Nothing useful to say really, but I might just write a bit to let you know what's on my mind.
Lately I've been feeling down and sorrowful. I don't know why, but then I had an idea of looking up ADD. What I found was: it's common for people with autism to have either ADD or ADHD along with it. So ADD did appeal to me a bit. Specially the depression and mood swings part. I don't want another stamp on me or anything, however, I am getting quite sick of these mood swings. I mean it's almost hard for me to show any 'good' emotions like gratitude, joy, happiness etc. I find it really really hard to express myself in that way. Even though I do feel like it, but not enough to share it with anyone, let alone the whole world. On the other hand it seems like I am pretty good at showing 'bad' emotions like depression, sadness, anger even. I want to be happy and show people that I am. I want to stand before you with a smile on my face, however it feels like somehow I am not allowed to, I can't. I am trying to improve myself, trying to be a good person, but I simply can't change the fact that I am and will always be different from you. This has a huge impact on my life, since I want to enjoy the same things, and express the same things as you, however I must simply accept the fact that I can't and will never be able to. I have been thinking and this is not what I want to pass on to the future, at least, not in its current state. If I were to have children I insist they will get the help early in their life. Something I never got, something that made me grew up feeling different and always left out. Bullied even. I don't want the future generation to experience the same. Maybe this is what made me who I am today. Sometimes I can't even look at myself in the mirror, however I try to be the person I can like myself.
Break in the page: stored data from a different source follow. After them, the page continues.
-- ==== Sys2Proof/Word.lean ====
section
/-! DEFINITION. Sys2Proof/Word.lean: the two widths of this hardware (00_scope.md R7, R13). `+` and `-` on either
type wrap modulo its width (R14); `toNat` is the spec's `unsigned`, `toInt` its `signed` and `msb` its top bit. -/

namespace Sys2Proof

/-- `Byte`: a bit vector of 8 bits (R13). -/
abbrev Byte := BitVec 8

/-- `Word`: a bit vector of 16 bits (R13). -/
abbrev Word := BitVec 16

end Sys2Proof
end

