-- ==== Sys2Proof/Machine/Engine.lean ====
section
/-! DEFINITION. Sys2Proof/Machine/Engine.lean: the core as the source writes it, under ANY setting of its parameters
(00_scope.md R8 to R10): the fetch-decode engine, the dispatcher, the step and the run loop of 40_cycle.md. `step`
of Machine/Step.lean is this engine at `defaultConfig`, which is a claim (Obligations.StepIsTheEngineAtItsDefaults). -/

namespace Sys2Proof.Machine

/-- The spec's default parameters: T6502, the default resolver, FLAG_RULE = Chip (logs 2, 3, 4). -/
def defaultConfig : Config State :=
  { opcodeTable := t6502, extra := extraBytes, resolve := resolve, flagRule := flagRule }

/-- `fetch_next_and_decode(s)`: none, with no state written (R73), or the decoded pair and the state with PC
advanced (R74). The pair is transient, not state (R76). -/
def fetchNextAndDecode (cfg : Config State) (s : State) : Option ((Tag × Operand) × State) :=
  match cfg.opcodeTable (memRead s.mem s.pc) with
  | none => none
  | some (tag, mode) =>
    let n := cfg.extra mode
    let bs := memReadSlice s.mem (s.pc + 1) n
    let operand := cfg.resolve mode s bs
    some ((tag, operand), advancePc (1 + n) s)

/-- Which pairs the dispatcher has a case for; every other pair takes the fallback (R77, R78). -/
def hasSemantics (tag : Tag) (operand : Operand) : Bool :=
  match tag with
  | .adc | .lda | .ldx | .ldy => operand != .implied
  | .dex => operand == .implied
  | .nop => true
  | _ => false

/-- `execute_instruction(s, (tag, operand))`: "an exhaustive case analysis over (instruction tag, operand kind)
pairs", R77's table with the fallback of R78 as its last line; it does not advance PC (R82). -/
def executeInstruction (cfg : Config State) (tag : Tag) (operand : Operand) (s : State) : State :=
  match tag with
  | .adc => withValue .adc (addWithCarryUnder cfg.flagRule) operand s
  | .lda => withValue .lda (loadWithFlags .a) operand s
  | .ldx => withValue .ldx (loadWithFlags .x) operand s
  | .ldy => withValue .ldy (loadWithFlags .y) operand s
  | .dex =>
    match operand with
    | .implied => decrement .x s
    | _ => unimplemented .dex operand s
  | .nop => s
  | _ => unimplemented tag operand s

/-- The two outcomes of a step; "there is no fault outcome" (R79). -/
inductive StepOutcome where
  /-- The run stops in this state. -/
  | halted (s : State)
  /-- The run goes on from this state. -/
  | running (s : State)
  deriving DecidableEq, Repr

/-- One step of the Machine (R79). -/
def engineStep (cfg : Config State) (s : State) : StepOutcome :=
  match fetchNextAndDecode cfg s with
  | none => .halted s
  | some ((tag, operand), advanced) => .running (executeInstruction cfg tag operand advanced)

/-- An outcome of the engine in the host's three (log 1). -/
def StepOutcome.toResult : StepOutcome → Result
  | .halted _ => .fault .halted
  | .running s => .next s

/-- How far a run under fuel came; exhausted fuel is "not yet halted", never a halt (R81; log 13). -/
inductive RunOutcome where
  /-- The run ended in this state after so many executed instructions. -/
  | halted (executed : Nat) (s : State)
  /-- The fuel ran out in this state. -/
  | notYetHalted (s : State)
  deriving DecidableEq, Repr

/-- One more executed instruction before the rest of a run. -/
def RunOutcome.afterOneMore : RunOutcome → RunOutcome
  | .halted n s => .halted (n + 1) s
  | .notYetHalted s => .notYetHalted s

/-- The Machine a run leaves to the host. -/
def RunOutcome.state : RunOutcome → State
  | .halted _ s => s
  | .notYetHalted s => s

/-- `run(s)` under fuel (R80, R81): fetch and decode, stop if there is none, else execute, and again. -/
def run (cfg : Config State) : Nat → State → RunOutcome
  | 0, s => .notYetHalted s
  | fuel + 1, s =>
    match engineStep cfg s with
    | .halted s' => .halted 0 s'
    | .running s' => (run cfg fuel s').afterOneMore

end Sys2Proof.Machine
end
That actually might work, being the person I like having around. Maybe that will help me. Sometimes though, I can't help myself and fall back to my old habits. That's where you guys come in. I need help. I want to color this sad world a beautiful palette, but how can I if I can't even paint myself all the colors of the rainbow? Let us start with that first. I would really appreciate if you can help me. I can be a new person, a better one, a happy one. The person I like having around myself. Then I would truly be me.
Thanks for reading and catch you on the flipside!